-- ==== Sys2Proof/Machine/Lcs.lean ====
section
/-! DEFINITION. Life cycle, keys and debug rights (R364 to R374, R379) and the JTAG instructions (R375, R376). -/
namespace Sys2Proof.Machine

open Sys2Proof

/-! ### OTP words of the commands -/

/-- The 32-bit words of a number. -/
def numWords : Nat → Nat → List Nat
  | 0, _ => []
  | n + 1, v => v % 2 ^ 32 :: numWords n (v / 2 ^ 32)

/-- A number's words as OTP words at indices f 0, f 1, … -/
def otpList (f : Nat → Nat) (n v : Nat) : List (Nat × Nat) := (numWords n v).zipIdx.map (fun (e : Nat × Nat) => (f e.2, e.1))

/-- The key bytes that LCS_KEY_BUF holds for a slot. -/
def keyBufBytes (s : State) (k : Nat) : List Byte :=
  (List.range (keyLen k / 4)).flatMap (fun i => toBytes 4 (mapGet 0 s.lcs.keyBuf i).toNat)

/-- The digest and key words of a slot for the key in LCS_KEY_BUF. -/
def provWords (s : State) (k : Nat) : List (Nat × Nat) :=
  let key := keyBufBytes s k
  otpList (otpDigest k) 8 (sha key) ++ otpList (otpKey k) (keyLen k / 4) (ofBytes key)

/-! ### LCS commands (R367 to R369, R371, R379) -/

/-- LCS_CMD_STAT reports a status: source 399. -/
def lcsStatus (st : Nat) (s : State) : State := irqEvent 399 (s.wr Fd.LCS_CMD_STAT_STATUS st)

/-- A write to LCS_CMD up to the checks common to all commands: origin, one at a time, key, mode and supply (R20, R367, R340).
`run`: the command is also taken in RUN and LIMITED. -/
def lcsCmd (master key want : Nat) (run : Bool) (f : State → State) (s : State) : State :=
  if isFabric master then s.set1 Fd.DBG_STAT_FAB_CMD
  else if s.rdB Fd.LCS_CMD_STAT_BUSY then lcsStatus St.busy s
  else if key ≠ want then lcsStatus St.range s
  else if !(s.mode == Md.standby || s.mode == Md.safe || (run && driving s.mode)) then lcsStatus St.refusedMode s
  else if s.pwr.vinLow then lcsStatus St.refusedMode s
  else f s

/-- A command is taken: BUSY, with the OTP words it programs. -/
def lcsTake (op slot : Nat) (words : List (Nat × Nat)) (s : State) : State :=
  let s1 := (s.set1 Fd.LCS_CMD_STAT_BUSY).wr Fd.LCS_CMD_STAT_OP op
  { s1 with lcs := { s1.lcs with cmd := some ⟨op, slot, words⟩ } }

/-- LCS_KEY_BUF is cleared after every PROVISION (R367). -/
def keyBufClear (s : State) : State := { s with lcs := { s.lcs with keyBuf := [] } }

/-- LCS_CMD PROVISION. -/
def lcsProvision (key slot master : Nat) (s : State) : State :=
  let k := slot % 4
  let s1 := lcsCmd master key 0x9A0C false (fun t =>
    let w := provWords t k
    if lcsState t ≠ 0 then lcsStatus St.access t
    else if slotProv t k || w.any (fun (e : Nat × Nat) => otp t e.1 &&& e.2 != otp t e.1) then lcsStatus St.order t
    else lcsTake 1 k (w ++ [(otpSlot k, codeSlot)]) t) s
  if isFabric master then s1 else keyBufClear s1

/-- CFG_BANK_STAT of the loaded bank shows SIGNER 1. -/
def loadedUserSigned (s : State) : Bool :=
  (List.range 2).any (fun b => s.rdB (Fd.CFG_BANK_STAT_LOADED b) && s.rdB (Fd.CFG_BANK_STAT_SIGNER b))

/-- LCS_CMD CLOSE. -/
def lcsClose (key master : Nat) (s : State) : State :=
  lcsCmd master key 0xC105 false (fun t =>
    if lcsState t ≠ 0 then lcsStatus St.access t
    else if !(slotUsable t 1 && loadedUserSigned t) then lcsStatus St.order t
    else lcsTake 2 0 ((otpCloseIntent, codeCloseIntent) :: (List.range 5).map (fun k => (otpCopy k, codeClosed))) t) s

/-- LCS_CMD SCRAP. -/
def lcsScrap (key master : Nat) (s : State) : State :=
  lcsCmd master key 0x5C4A false (fun t =>
    if lcsState t = 1 ∧ t.rd Fd.DBG_RIGHTS_RIGHTS ≠ 0x3F then lcsStatus St.access t
    else lcsTake 3 0 [(otpScrapIntent, codeScrapIntent)] t) s

/-- SEC_VERSION of the loaded manifest; 0 with no image loaded. -/
def loadedVersion (s : State) : Nat := match loadedManifest s with | some m => mfVersion m | none => 0

/-- LCS_CMD RAISE_FLOOR. -/
def lcsRaiseFloor (key master : Nat) (s : State) : State :=
  lcsCmd master key 0xF100 false (fun t =>
    let f := t.rd Fd.LCS_ARG_FLOOR
    if lcsState t = 3 then lcsStatus St.access t
    else if 256 < f ∨ loadedVersion t < f then lcsStatus St.range t
    else if f ≤ otpFloorVal t then lcsStatus St.ok (t.wr Fd.LCS_CMD_STAT_OP 4)
    else lcsTake 4 0 (otpList otpFloor 8 (2 ^ f - 1)) t) s

/-- LCS_CMD BUMP_DBG_CTR. -/
def lcsBump (key master : Nat) (s : State) : State :=
  lcsCmd master key 0xB0B0 true (fun t =>
    if lcsState t = 3 then lcsStatus St.access t
    else if 1024 ≤ otpCtrVal t then lcsStatus St.range t
    else lcsTake 5 0 (otpList otpCtr 32 (2 ^ (otpCtrVal t + 1) - 1)) t) s

/-- LCS_CMD with an OP that Table 16.4 does not give. -/
def lcsOther (master : Nat) (s : State) : State :=
  if isFabric master then s.set1 Fd.DBG_STAT_FAB_CMD
  else if s.rdB Fd.LCS_CMD_STAT_BUSY then lcsStatus St.busy s
  else lcsStatus St.range s

/-- OTP words to be programmed to all ones. -/
def allOnes (l : List Nat) : List (Nat × Nat) := l.map (fun i => (i, 2 ^ 32 - 1))

/-- The words step 2 of scrapping programs: every key slot, the floor and the counter (R379). -/
def scrapWords : List Nat :=
  (List.range 4).flatMap (fun k => (List.range 32).map (fun i => otpSlot k + i)) ++ (List.range 8).map otpFloor ++ (List.range 32).map otpCtr

/-- The part of step 3 of scrapping that a configuration array still needs: an array that is erased stays as it is. -/
def scrapBank (b : Nat) (s : State) : State :=
  if (if b = 0 then s.cfg.bank0 else s.cfg.bank1) = flashZero then s
  else bankWritten b { s with cfg := if b = 0 then { s.cfg with bank0 := flashZero } else { s.cfg with bank1 := flashZero } }

/-- Steps 2 to 5 of scrapping (R379) as far as they are undone (R365): key slots, floor and counter to all ones; every flash array that holds
something erased; retained RAM zero; every state copy to all ones. The copies are programmed last: where they read all ones nothing is
undone, and where one does only they are. -/
def scrapSteps (s : State) : State :=
  let last := fun t => otpProgs (allOnes ((List.range 5).map otpCopy)) t
  if (List.range 5).any (fun k => otp s (otpCopy k) == 2 ^ 32 - 1) then last s
  else
    let s1 := otpProgs (allOnes scrapWords) s
    let s2 := scrapBank 0 (scrapBank 1 { s1 with cfg := { s1.cfg with recs := flashZero, row := flashZero, rowErased := none } })
    let s3 := forEach ((List.range 128).filter (fun b => !s2.ufl.main.blank uflU uflP b)) s2 uflErased
    let s4 := { s3 with ufl := { s3.ufl with cal := flashZero } }
    last (forEach (List.range 3) (retClear 0 (retClear 1 (retClear 2 s4))) (fun r t =>
      (t.wr (Fd.PWR_RCHK_CRC r) (retZeroCrc r)).clr (Fd.PWR_RCHK_SEQ r)))

/-- Rights are revoked, on REVOKE and BUMP_DBG_CTR (R374): DBG_RIGHTS reads 0, in OPEN 0x3F; probes are disabled (R187). -/
def revokeRights (s : State) : State :=
  if lcsState s = 0 then s else irqEvent 399 (bscanJudge (loupeRevoke (s.clr Fd.DBG_RIGHTS_RIGHTS)))

/-- A life-cycle command ends (R367, R368, R379). -/
def lcsDone (s : State) : State :=
  match s.lcs.cmd with
  | none => s
  | some c =>
    let s1 := otpProgs c.words { s with lcs := { s.lcs with cmd := none } }
    let s2 := logReq Blk.lcs 0x02 c.op St.ok 0 (lcsStatus St.ok (s1.clr Fd.LCS_CMD_STAT_BUSY))
    match c.op with
    | 1 => s2.orF Fd.LCS_KEY_STAT_PROV (2 ^ c.slot)
    | 2 => warmReset Fd.SYS_RESET_CAUSE_LCS_CHANGE s2
    | 3 => warmReset Fd.SYS_RESET_CAUSE_LCS_CHANGE (scrapSteps s2)
    | 4 => s2.wr Fd.LCS_FLOOR_FLOOR (otpFloorVal s2)
    | _ => revokeRights (s2.wr Fd.LCS_DBG_CTR_COUNT (otpCtrVal s2))

/-! ### The vote (R365, R370) -/

/-- A copy holds OPEN, CLOSED or an intermediate value: every bit of OPEN set, no bit outside CLOSED. -/
def copyBetween (v : Nat) : Bool := v &&& codeOpen == codeOpen && v &&& codeClosed == v

/-- Copies that hold a code, as a mask. -/
def copiesWith (s : State) (code : Nat) : Nat :=
  (List.range 5).foldl (fun a k => if otp s (otpCopy k) = code then a + 2 ^ k else a) 0

/-- Number of copies that hold a code. -/
def copiesCount (s : State) (code : Nat) : Nat := ((List.range 5).filter (fun k => otp s (otpCopy k) == code)).length

/-- The state the vote decides, with COMPLETED; under rules 1 and 2 it finishes the programming first (R365). -/
def voteState (s : State) : Nat × Bool × State :=
  if otp s otpScrapIntent = codeScrapIntent then (3, false, scrapSteps s)
  else if otp s otpCloseIntent = codeCloseIntent ∧ (List.range 5).all (fun k => copyBetween (otp s (otpCopy k))) = true then
    (1, true, otpProgs ((List.range 5).map (fun k => (otpCopy k, codeClosed))) s)
  else if 3 ≤ copiesCount s codeOpen then (0, false, s)
  else if 3 ≤ copiesCount s codeClosed then (1, false, s)
  else (3, false, s)

/-- The check of a key slot (R370). -/
def keyCheck (k : Nat) (s : State) : State :=
  if slotProv s k then
    let s1 := s.orF Fd.LCS_KEY_STAT_PROV (2 ^ k)
    if sha (slotKey s k) = slotDigest s k then s1
    else logReq Blk.lcs 0x05 k 0 0 (s1.orF Fd.LCS_KEY_STAT_FAIL (2 ^ k))
  else s

/-- The calibration row of a device scrapped at this vote fails its check, and UFL_SERIAL reads 0 (R379). -/
def scrapCal (s : State) : State := if (calRow s).isNone ∧ s.rdB Fd.UFL_STAT_CAL_VALID then calRead (s.clr Fd.UFL_SERIAL_SERIAL) else s

/-- The vote phase: the state, the key slots, floor and counter as read, the rights of the state, log code 0x01. -/
def lcsVote (s : State) : State :=
  let v := voteState s
  let t := if v.1 = 3 then scrapCal v.2.2 else v.2.2
  let code := if v.1 = 0 then codeOpen else codeClosed
  let m := if v.1 = 3 then 0 else copiesWith t code
  let s1 := ((t.wr Fd.LCS_STATE_STATE v.1).wr Fd.LCS_STATE_MATCH m).wrB Fd.LCS_STATE_COMPLETED v.2.1
  let s2 := (s1.wrB Fd.LCS_STATE_CLOSE_INTENT (otp s1 otpCloseIntent == codeCloseIntent)).wrB Fd.LCS_STATE_SCRAP_INTENT
    (otp s1 otpScrapIntent == codeScrapIntent)
  let s3 := forEach (List.range 4) ((s2.clr Fd.LCS_KEY_STAT_PROV).clr Fd.LCS_KEY_STAT_FAIL) keyCheck
  let s4 := (s3.wr Fd.LCS_FLOOR_FLOOR (otpFloorVal s3)).wr Fd.LCS_DBG_CTR_COUNT (otpCtrVal s3)
  logReq Blk.lcs 0x01 v.1 m (b2n v.2.1) (s4.wr Fd.DBG_RIGHTS_RIGHTS (if v.1 = 0 then 0x3F else 0))

/-! ### Debug certificates (R373, R374) -/

/-- DBG_STAT reports a status: source 399. -/
def dbgCmdStatus (st : Nat) (s : State) : State := irqEvent 399 (s.wr Fd.DBG_STAT_STATUS st)

/-- A write to DBG_CMD up to its OP: a write from a fabric master port is discarded, a second command while BUSY refused. -/
def dbgCmd (master : Nat) (f : State → State) (s : State) : State :=
  if isFabric master then s.set1 Fd.DBG_STAT_FAB_CMD
  else if s.rdB Fd.DBG_STAT_BUSY then dbgCmdStatus St.busy s
  else f s

/-- DBG_CMD PRESENT: the check of the certificate begins. -/
def dbgPresent (master : Nat) (s : State) : State := dbgCmd master (fun t => t.set1 Fd.DBG_STAT_BUSY) s

/-- DBG_CMD REVOKE. -/
def dbgRevoke (master : Nat) (s : State) : State := dbgCmd master (fun t => dbgCmdStatus St.ok (revokeRights t)) s

/-- DBG_CMD with another OP. -/
def dbgOther (master : Nat) (s : State) : State := dbgCmd master (dbgCmdStatus St.range) s

/-- The certificate in DBG_CERT. -/
def certBytes (s : State) : List Byte := (List.range 24).flatMap (fun i => toBytes 4 (mapGet 0 s.lcs.cert i).toNat)

/-- The status of the certificate's check: the first failure in the order of R373. A counter that is being bumped no longer
matches. -/
def certStatus (s : State) : Nat :=
  let c := certBytes s
  let bumping := match s.lcs.cmd with | some x => x.op == 5 | none => false
  if s.mode = Md.load ∨ s.mode = Md.frozen then St.refusedMode
  else if lcsState s ≠ 1 then St.order
  else if s.rdB Fd.DBG_STAT_LOCKOUT then St.access
  else if !slotUsable s 2 then St.access
  else if mf c 0 4 ≠ 0xDBC00396 ∨ mf c 4 2 ≠ 1 ∨ 64 ≤ mf c 6 2 ∨ mfZero c 0x14 12 = false then St.range
  else if mf c 8 8 ≠ s.rd Fd.UFL_SERIAL_SERIAL ∨ mf c 0x10 4 ≠ s.rd Fd.LCS_DBG_CTR_COUNT ∨ bumping = true then St.auth
  else if Config.ecdsaP256 (slotKey s 2) (c.take 32) ((c.drop 32).take 64) then St.ok
  else St.auth

/-- A certificate check ends: its rights are granted, or a failure is counted toward LOCKOUT (R373). -/
def certDone (s : State) : State :=
  if !s.rdB Fd.DBG_STAT_BUSY then s
  else
    let st := certStatus s
    let s1 := s.clr Fd.DBG_STAT_BUSY
    if st = St.ok then
      let r := mf (certBytes s) 6 2
      let s2 := s1.wr Fd.DBG_RIGHTS_RIGHTS r
      let s3 := bscanJudge (if r.testBit 1 then s2 else loupeRevoke s2)
      dbgCmdStatus st (logReq Blk.lcs 0x03 r (s.rd Fd.LCS_DBG_CTR_COUNT) 0 s3)
    else
      let f := min 8 (s.rd Fd.DBG_STAT_FAILS + 1)
      let s2 := s1.wr Fd.DBG_STAT_FAILS f
      let s3 := if f = 8 then s2.set1 Fd.DBG_STAT_LOCKOUT else s2
      dbgCmdStatus st (logReq Blk.lcs 0x04 st f 0 s3)

/-! ### JTAG instructions (R375, R376) -/

/-- The JTAG identification: version, part number, manufacturer field, bit 0 set (R375). -/
def idcode : Nat := 0x10396B63

/-- The test port answers: the device has power, and VCCIO6 (R382). -/
def jtagAnswers (s : State) : Bool := s.sys.phase != .noVin && !s.pwr.absent.contains 6

/-- An instruction through the test port. -/
def jtagRun (f : State → State) (s : State) : State := if jtagAnswers s then f s else s

/-- The instruction a code stands for (Table 16.8): any other code acts as BYPASS. -/
def irOf (code : Nat) : JtagIr :=
  match code with
  | 0x00 => .extest
  | 0x01 => .samplePreload
  | 0x02 => .idcode
  | 0x03 => .clamp
  | 0x04 => .highz
  | 0x20 => .dbgAccess
  | 0x21 => .lcsStatus
  | 0x22 => .freezeRead
  | _ => .bypass

/-- What the instruction register captures, and a scan of it shifts out (R375). -/
def irCapture : Nat := 0b00000001

/-- An instruction is loaded: its code, with what its register shifts out. -/
def jtagSel (code v : Nat) (s : State) : State :=
  { s with jtag := { s.jtag with code := code, ir := irOf code, irOut := irCapture, shiftOut := v } }

/-- Test-Logic-Reset selects IDCODE without a scan (R375). -/
def jtagReset (s : State) : State := { s with jtag := { s.jtag with code := 0x02, ir := .idcode, shiftOut := idcode } }

/-- Cells of the boundary-scan register that the model shows the drive of: the user pins and INT_N. -/
def cellCount : Nat := 516

/-- A scan of the boundary-scan register: what it captures are pin levels from outside the device, and what is shifted into its update stage
is the host's; no row has either as an operand, so both are free values. -/
def cellScan (s : State) : State :=
  let n := s.sys.free
  { s with
    sys := { s.sys with free := n + 1 + cellCount }
    jtag := { s.jtag with
      shiftOut := (Config.freeValue n).toNat
      cells := (List.range cellCount).map (fun c => (c, (Config.freeValue (n + 1 + c)).toNat % 3)) } }

/-- The boundary-scan instructions act under the right, and EXTEST, CLAMP and HIGHZ outside RUN and LIMITED; otherwise the
instruction acts as BYPASS and sets BSCAN_REFUSED (R376). -/
def jtagScan (code : Nat) (s : State) : State :=
  if bscanActs (irOf code) s then
    let t := jtagSel code 0 s
    if irOf code = .extest ∨ irOf code = .samplePreload then cellScan t else t
  else
    let t := jtagSel code 0 (s.set1 Fd.DBG_STAT_BSCAN_REFUSED)
    { t with jtag := { t.jtag with ir := .bypass } }

/-- LCS_STATE as a word. -/
def lcsStateWord (s : State) : Nat :=
  s.rd Fd.LCS_STATE_STATE + s.rd Fd.LCS_STATE_MATCH * 4 + s.rd Fd.LCS_STATE_COMPLETED * 128 +
    s.rd Fd.LCS_STATE_CLOSE_INTENT * 256 + s.rd Fd.LCS_STATE_SCRAP_INTENT * 512

end Sys2Proof.Machine
end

○ ○ ○ ○

* _Assignment_
Please give back only the lines between the first line of the entries and the line with "let key := keyBufBytes s k", both ends included, word for word.

* _Problem solution_
-- ==== Sys2Proof/Machine/Lcs.lean ====
section
/-! DEFINITION. Life cycle, keys and debug rights (R364 to R374, R379) and the JTAG instructions (R375, R376). -/
namespace Sys2Proof.Machine

open Sys2Proof

/-! ### OTP words of the commands -/

/-- The 32-bit words of a number. -/
def numWords : Nat → Nat → List Nat
  | 0, _ => []
  | n + 1, v => v % 2 ^ 32 :: numWords n (v / 2 ^ 32)

/-- A number's words as OTP words at indices f 0, f 1, … -/
def otpList (f : Nat → Nat) (n v : Nat) : List (Nat × Nat) := (numWords n v).zipIdx.map (fun (e : Nat × Nat) => (f e.2, e.1))

/-- The key bytes that LCS_KEY_BUF holds for a slot. -/
def keyBufBytes (s : State) (k : Nat) : List Byte :=
  (List.range (keyLen k / 4)).flatMap (fun i => toBytes 4 (mapGet 0 s.lcs.keyBuf i).toNat)

/-- The digest and key words of a slot for the key in LCS_KEY_BUF. -/
def provWords (s : State) (k : Nat) : List (Nat × Nat) :=
  let key := keyBufBytes s k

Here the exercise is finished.